Мой друг-врач, услышав от меня эту историю, возмутился: "Она сумасшедшая! Это была редчайшая, тяжелейшая аллергическая реакция! Она могла умереть, задохнуться! Объясни ей, что есть такой телефонный номер 911!"
Итак, вот Надины рассказы.
"Яблочко"
– Я родилась в деревне, на самом деле это поселок городского типа, но мы говорили "деревня". Под названием "Памяти 13 борцов". Красноярского края Емельяновского района. Мама была из староверов. Никогда не ругалась, добрая была. Отец держал скотину. Сильно пил.
Я очень старалась и через два месяца сыграла ему "Яблочко"
Табак выращивал сам. Перекручивал его на мясорубке, крутил из газеты "Красноярский рабочий" папиросы, курил их натощак с утра и до ночи, наверное, поэтому и помер от рака желудка. По молодости он маму хлестал. Мама говорила: "Папка ругается", и мы с ней и с братом убегали на сеновал. Иногда прямо босиком. Там зарывались. Потом она скажет: "Иди посмотри, как папка". Я приду, он сидит за столом – спит или ругается. Потом брат вырос и стал ему поддавать, и он успокоился. Отца я боялась, а маму нет.
Все летние каникулы мы с братом помогали ему заготавливать сено на зиму. Мы сами не косили, это трудная работа. Мы сено переворачивали, чтобы сохло, укладывали его в снопы. Ещё отец ездил с друзьями охотиться на уток и рыбачить. Делали запасы. Мяса иногда не хватало до весны. Я когда в Америку приехала, мясо сначала есть не могла, я ведь знаю, что такое настоящее мясо.

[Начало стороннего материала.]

-- ==== Sys2Proof/Machine/Checkpoint.lean ====
section
/-! DEFINITION. Difference checkpoints (spec/24 R373 to R375): links, folds of undo records, restore, and power-loss hold-up. -/
namespace Sys2Proof.Machine

/-! ### What a link holds (R374) -/

/-- R374. A page holds a step region's rows, which a link holds as its region's. -/
def State.inStep (s : State) (va size : Nat) : Bool := s.regions.any fun e => e.2.step && rangesMeet (va, size) (e.2.base, e.2.len)
/-- R277, R374. The CKPT pages: PINNED ones; those of step regions are captured with their regions.
(Assumption log 78: DEDUCED.) -/
def State.ckPages (s : State) : AMap Page :=
  s.pages.filter fun e => bitAt e.2.attr 6 && bitAt e.2.attr 0 && e.2.state ≠ .retired && !s.inStep e.1 e.2.size
/-- R374. The 64 KiB pieces of the CKPT pages as they stand: virtual address, physical address and bytes. -/
def State.ckPieces (s : State) : List (Nat × Nat × List Byte) :=
  s.ckPages.flatMap fun e => (List.range (e.2.size / 65536)).map fun i =>
    (e.1 + 65536 * i, e.2.frame + 65536 * i, Memory.read s.mem (e.2.frame + 65536 * i) 65536)
/-- R373. The stored link of a number. -/
def State.ckLink? (s : State) (id : Nat) : Option CkLink := s.ckLinks.find? fun l => l.id = id
/-- R375. The chain of a link, from its full link onward; none if it is broken. -/
def State.ckChain (s : State) (id : Nat) : Nat → Option (List CkLink)
  | 0 => none
  | n + 1 => match s.ckLink? id with
    | none => none
    | some l => if l.base = 0 then some [l] else (s.ckChain l.base n).map fun ls => ls ++ [l]
/-- R375. The chain of a link. -/
def State.chainOf (s : State) (id : Nat) : Option (List CkLink) := s.ckChain id s.ckLinks.length
/-- The bytes that a chain holds last under a key. -/
def lastHeld (lists : List (List (Nat × List Byte))) (key : Nat) : Option (List Byte) :=
  lists.foldl (fun r l => match l.find? fun p => p.1 = key with | some p => some p.2 | none => r) none
/-- R374. The 64 KiB piece at a physical address has been written since the capture of a chain's last link. -/
def State.writtenSince (s : State) (ls : List CkLink) (pa : Nat) : Bool :=
  match ls.getLast? with | some l => (AMap.get? s.touched (pa / 65536)).any fun t => decide (l.event < t) | none => true
/-- R374. The pieces that a link holds: those written since its base link's capture, with those that its chain does not hold; all of them
without one.
(Assumption log 78: DEDUCED.) -/
def State.newPieces (s : State) (ls : List CkLink) : List (Nat × List Byte) :=
  s.ckPieces.filterMap fun p =>
    if s.writtenSince ls p.2.1 || (lastHeld (ls.map fun l => l.pieces) p.1).isNone then some (p.1, p.2.2) else none
/-- R374. The XOR of a group's undo records for n steps from s0 on, if all are held. -/
def foldRecords (recs : List UndoRec) (u s0 : Nat) : Nat → Option (List Nat)
  | 0 => some (List.replicate 512 0)
  | n + 1 => match foldRecords recs u s0 n, recs.find? fun r => r.group = u ∧ r.step = s0 + n with
    | some x, some r => some (List.zipWith Nat.xor x r.undo)
    | _, _ => none
/-- The groups of a region: slice, slice-local group, region offset. -/
def Region.groups (g : Region) : List (Nat × Nat × Nat) :=
  (List.range g.slices.length).flatMap fun i => (List.range (g.unitsIn i)).map fun u => (i, u, g.unitOff i u)
/-- The bytes at a region offset, through the tree. -/
def State.regionBytes (s : State) (g : Region) (off n : Nat) : List Byte :=
  match translate s 0 (g.base + off) with | some l => Memory.read s.mem l.pa n | none => []
/-- R374. What a chain's last link holds of a region that has kept its place. -/
def regionBase (ls : List CkLink) (r : Nat) (g : Region) : Option CkRegion :=
  (ls.getLast?).bind fun l => l.regions.find? fun x => x.region = r && x.shape.base = g.base && x.shape.len = g.len && decide (x.step ≤ g.head)
/-- R374. The u, change and g rows of the groups of a 64 KiB piece of a region. -/
def State.stepRows (s : State) (g : Region) (off : Nat) : List Byte := (List.range 8).flatMap fun i => s.regionBytes g (off + 8192 * i + 0x800) 6144
/-- R374. The u, change and g rows of a region, by 64 KiB pieces, as far as a link holds them: those written since the base link's capture.
(Assumption log 78: DEDUCED.) -/
def State.stepPieces (s : State) (ls : List CkLink) (g : Region) (based : Bool) : List (Nat × List Byte) :=
  (List.range (g.len / 65536)).filterMap fun i =>
    let written := match translate s 0 (g.base + 65536 * i) with | some l => s.writtenSince ls l.pa | none => true
    if based && !written then none else some (65536 * i, s.stepRows g (65536 * i))
/-- R374. A step region at s = H: folds against the base link's step where every record is held, the w row whole where not, and the pieces of the
u, change and g rows.
(Assumption log 78: DEDUCED.) -/
def State.captureRegion (s : State) (ls : List CkLink) (r : Nat) (g : Region) : CkRegion :=
  let base := regionBase ls r g
  let fold (e : Nat × Nat × Nat) : Option (List Nat) :=
    base.bind fun b => foldRecords ((g.slices[e.1]?).map (fun sl => sl.undo) |>.getD []) e.2.1 b.step (g.head - b.step)
  { region := r, shape := g, pages := s.pagesIn g.base g.len, step := g.head,
    folds := g.groups.filterMap fun e => (fold e).map fun f => (e.2.2, f),
    whole := g.groups.filterMap fun e => if (fold e).isNone then some (e.2.2, s.regionBytes g e.2.2 2048) else none,
    rows := s.stepPieces ls g base.isSome }
/-- R374, R307. Reader 63 is registered with the captured step. -/
def State.reader63 (s : State) (r : Nat) : State := s.modRegion r fun g => g.lwm g.head 63 false
/-- R306, R374. The flash bytes of a region in a link.
(Assumption log 78: DEDUCED.) -/
def CkRegion.size (x : CkRegion) : Nat :=
  (x.folds.foldl (fun n f => n + recordSize (planeMask f.2)) 0) + (x.whole.foldl (fun n w => n + w.2.length) 0)
    + 65536 * x.rows.length
/-- The flash bytes of a link. -/
def CkLink.size (l : CkLink) : Nat := (l.pieces.foldl (fun n p => n + p.2.length) 0) + l.regions.foldl (fun n x => n + x.size) 0

/-! ### Commands (R373 to R375) -/

/-- R373. The checkpoint flash: 1 TiB. -/
def flashBytes : Nat := 2 ^ 40
/-- The flash bytes in use. -/
def State.flashUsed (s : State) : Nat := s.ckLinks.foldl (fun n l => n + l.size) 0
/-- R373. The answer to a CKSAVE whose last region has been captured: the capture point, or POOL_FULL, and no link, when the flash lacks room.
(Assumption log 78: DEDUCED.) -/
def State.answerSave (s : State) (l : CkLink) : State :=
  match l.tag with
  | none => s
  | some tag =>
    let answered (x : CkLink) : CkLink := if x.id = l.id then { x with tag := none } else x
    if flashBytes < s.flashUsed then { s with ckLinks := s.ckLinks.filter fun x => x.id ≠ l.id }.report .response tag stPoolFull []
    else { s with ckLinks := s.ckLinks.map answered }.report .response tag stOk [l.point]
/-- R373, R374. CKSAVE: the link as of now; a region in a commit coat is captured when that coat is complete, and the command is answered then.
(Assumption log 78: DEDUCED.) -/
def execCksave (hdr : HostHdr) (id base : Nat) (s : State) : Out :=
  let chain := if base = 0 then some [] else s.chainOf base
  command hdr s
    (match chain with
     | none => s.respond hdr stAttr []
     | some ls =>
       if id = 0 ∨ 2 ^ 32 ≤ id ∨ (s.ckLink? id).isSome then s.respond hdr stAttr []
       else
         let steps := s.regions.filter fun e => e.2.step
         let now := steps.filter fun e => e.2.commit.isNone
         let l : CkLink :=
           { id := id, base := base, point := s.sfc, pieces := s.newPieces ls, pages := s.ckPages,
             regions := now.map fun e => s.captureRegion ls e.1 e.2, waits := (steps.filter fun e => e.2.commit.isSome).map fun e => e.1,
             complete := false, event := s.nextSeq, tag := if steps.all fun e => e.2.commit.isNone then none else some hdr.tag }
         if flashBytes < s.flashUsed + l.size then s.respond hdr stPoolFull []
         else
           let t := now.foldl (fun (t : State) e => t.reader63 e.1) { s with ckLinks := s.ckLinks ++ [l], nextSeq := s.nextSeq + 1 }
           if l.tag.isSome then t else t.respond hdr stOk [s.sfc])
/-- R374. A region that a link waits for is captured once its commit coat is complete; with the last one the command is answered.
(Assumption log 78: DEDUCED.) -/
def State.captureWaiting (s : State) (l : CkLink) (r : Nat) : State :=
  let put (x : CkLink) (c : List CkRegion) : CkLink := if x.id = l.id then { x with regions := x.regions ++ c, waits := x.waits.erase r } else x
  let end_ (s : State) : State := match s.ckLink? l.id with | some x => if x.waits.isEmpty then s.answerSave x else s | none => s
  match AMap.get? s.regions r with
  | none => end_ { s with ckLinks := s.ckLinks.map fun x => put x [] }
  | some g =>
    if g.commit.isSome then s
    else
      let ls := if l.base = 0 then [] else (s.chainOf l.base).getD []
      end_ ({ s with ckLinks := s.ckLinks.map fun x => put x [s.captureRegion ls r g] }.reader63 r)
/-- R374. Every region that some link waits for. -/
def State.settleCaptures (s : State) : State :=
  s.ckLinks.foldl (fun s l => l.waits.foldl (fun s r => s.captureWaiting l r) s) s
/-- R375. Every flash write of a link has finished.
(Assumption log 78: DEDUCED.) -/
def execCheckpointWriteComplete (id : Nat) (s : State) : Out :=
  .next { s with ckLinks := s.ckLinks.map fun l => if l.id = id ∧ l.waits = [] ∧ l.cut = false then { l with complete := true } else l }
/-- R373. CKDROP. -/
def execCkdrop (hdr : HostHdr) (id : Nat) (s : State) : Out :=
  command hdr s
    (if (s.ckLink? id).isNone ∨ (s.ckLinks.any fun l => l.base = id) then s.respond hdr stAttr []
     else { s with ckLinks := s.ckLinks.filter fun l => l.id ≠ id }.respond hdr stOk [])

/-! ### Restore (R375) -/

/-- Maps the pages of a list that are not mapped; none without frames for them. -/
def State.mapMissing (s : State) : List (Nat × Page) → Option State
  | [] => some s
  | (va, p) :: l =>
    if ((AMap.get? s.pages va).any fun x => x.state ≠ .retired) ∨ s.pageFree va p.size = false then s.mapMissing l
    else match s.frameFor p.attr p.small with
      | none => none
      | some f =>
        let attr := p.attr / 16 * 16 + p.attr % 4
        (s.setPage va { p with frame := f, attr := attr, state := if bitAt attr 0 then .pinned else .mapped }).mapMissing l
/-- Writes bytes that lie in one page at a virtual address. -/
def State.putVa (s : State) (va : Nat) (bs : List Byte) : State :=
  match translate s 0 va with | some l => s.put l.pa bs | none => s
/-- R375. A link's folds, whole w rows and other rows are applied to a region. -/
def State.applyRegion (s : State) (x : CkRegion) : State :=
  let s := x.whole.foldl (fun s p => s.putVa (x.shape.base + p.1) p.2) s
  let s := x.folds.foldl (fun s p =>
    let w := valuesOf 4 (s.regionBytes x.shape p.1 2048)
    s.putVa (x.shape.base + p.1) ((List.zipWith Nat.xor w p.2).flatMap (leBytes 4))) s
  x.rows.foldl (fun s p => (List.range 8).foldl (fun s i => s.putVa (x.shape.base + p.1 + 8192 * i + 0x800) ((p.2.drop (6144 * i)).take 6144)) s) s
/-- R375. One link is applied. -/
def State.applyLink (s : State) (l : CkLink) : State :=
  l.regions.foldl State.applyRegion (l.pieces.foldl (fun s p => s.putVa p.1 p.2) s)
/-- R375. A region is created again at its saved H, with an empty undercoat. -/
def State.recreate (s : State) (x : CkRegion) : State :=
  let g := x.shape
  s.createRegion x.region true g.dord g.base g.len (g.slices.map fun sl => sl.pc) { g.params with h0 := x.step } (s.rangePages g.base g.len)
/-- R375. CKRESTORE: every queue IDLE, no skimmed region, a complete link with an unbroken chain. -/
def execCkrestore (hdr : HostHdr) (id : Nat) (s : State) : Out :=
  let idle := s.dies.all fun d => d.queues.all fun q => q.state = .idle
  command hdr s
    (match s.chainOf id with
     | none => s.respond hdr stAttr []
     | some ls =>
       if !idle || !s.regions.isEmpty || (ls.any fun l => !l.complete) then s.respond hdr stAttr []
       else
         let last := match ls.getLast? with | some l => l.regions | none => []
         match s.mapMissing (ls.flatMap fun l => l.pages ++ l.regions.flatMap fun x => x.pages) with
         | none => s.respond hdr stAttr []
         | some t => (last.foldl State.recreate (ls.foldl State.applyLink t)).respond hdr stOk [])

/-! ### Power loss and reset (R8, R375, R376) -/

/-- R375. Hold-up finishes the writes that are buffered, up to 1 GiB; how much of a link is still to be written then, and whether all of that is
buffered, is a free choice. A link whose writes did not all finish stays incomplete.
(Assumption log 79: DEDUCED.) -/
def holdUp (free : Nat) : List CkLink → Nat → List CkLink
  | [], _ => []
  | l :: t, budget =>
    let left := Config.draw free % (l.size + 1)
    if l.complete then l :: holdUp (free + 2) t budget
    else if l.waits = [] ∧ l.cut = false ∧ left ≤ budget ∧ Config.draw (free + 1) % 2 = 0 then
      { l with complete := true } :: holdUp (free + 2) t (budget - left)
    else { l with cut := true, tag := none } :: holdUp (free + 2) t budget
/-- R280. The module at its reset values; the flash, what has worn, the frames that are never allocated again, what the host has been told, and the outside world stay.
(Assumption log 79: DEDUCED.) -/
def State.restart (s : State) : State :=
  let worn (d : Fin 4) : Die := { Die.reset with ageing := s.dies[d].ageing }
  let kept (l : CkLink) : CkLink := if l.waits = [] then l else { l with waits := [], cut := true, tag := none }
  { State.reset with dies := Vector.ofFn worn, ckLinks := s.ckLinks.map kept, air := s.air, nextSeq := s.nextSeq, touched := s.touched, retired := s.retired, out := s.out, inputs := s.inputs, free := s.free }
/-- R375. Power is lost: the hold-up, and nothing runs until the next power-on.
(Assumption log 79: DEDUCED.) -/
def execPowerLoss (s : State) : Out :=
  .next { s.restart with ckLinks := holdUp s.free s.ckLinks (2 ^ 30), free := s.free + 2 * s.ckLinks.length, stage := .stopped }
/-- R8, R376, R378. Power-on or module reset: every register at its reset value, bring-up at stage 1, the boot ROM's firmware verified or recovery.
(Assumption log 79: DEDUCED.) -/
def execModuleReset (s : State) : Out :=
  .next s.restart

end Sys2Proof.Machine
end

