-- ==== Sys2Proof/Machine/Dispatch.lean ====
section
/-! DEFINITION. The dispatch of a step to its meaning, one arm per constructor of Instr. -/
namespace Sys2Proof.Machine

Я ещё в детстве решила, что не буду жить, как родители. А у нас в километрах десяти была воинская часть. Там была музыкальная школа. Мне было 11 лет, и я туда пошла. Прихожу и говорю: хочу у вас учиться. А директриса мне говорит: "Тебе нельзя, у нас только дети военных учатся". Я заплакала и пошла обратно. А через неделю получила письмо от той директрисы, она написала, что будут меня учить на аккордеоне. Отец спросил, сколько надо платить. Я говорю: "21 рубль в месяц". Отец говорит: "Я тебе дам 42 рубля, и если ты через два месяца не сыграешь "Яблочко", то больше давать не буду." Я очень старалась и через два месяца сыграла ему "Яблочко", и он давал деньги на школу. После школы поехала в Красноярск и поступила в музыкальное училище.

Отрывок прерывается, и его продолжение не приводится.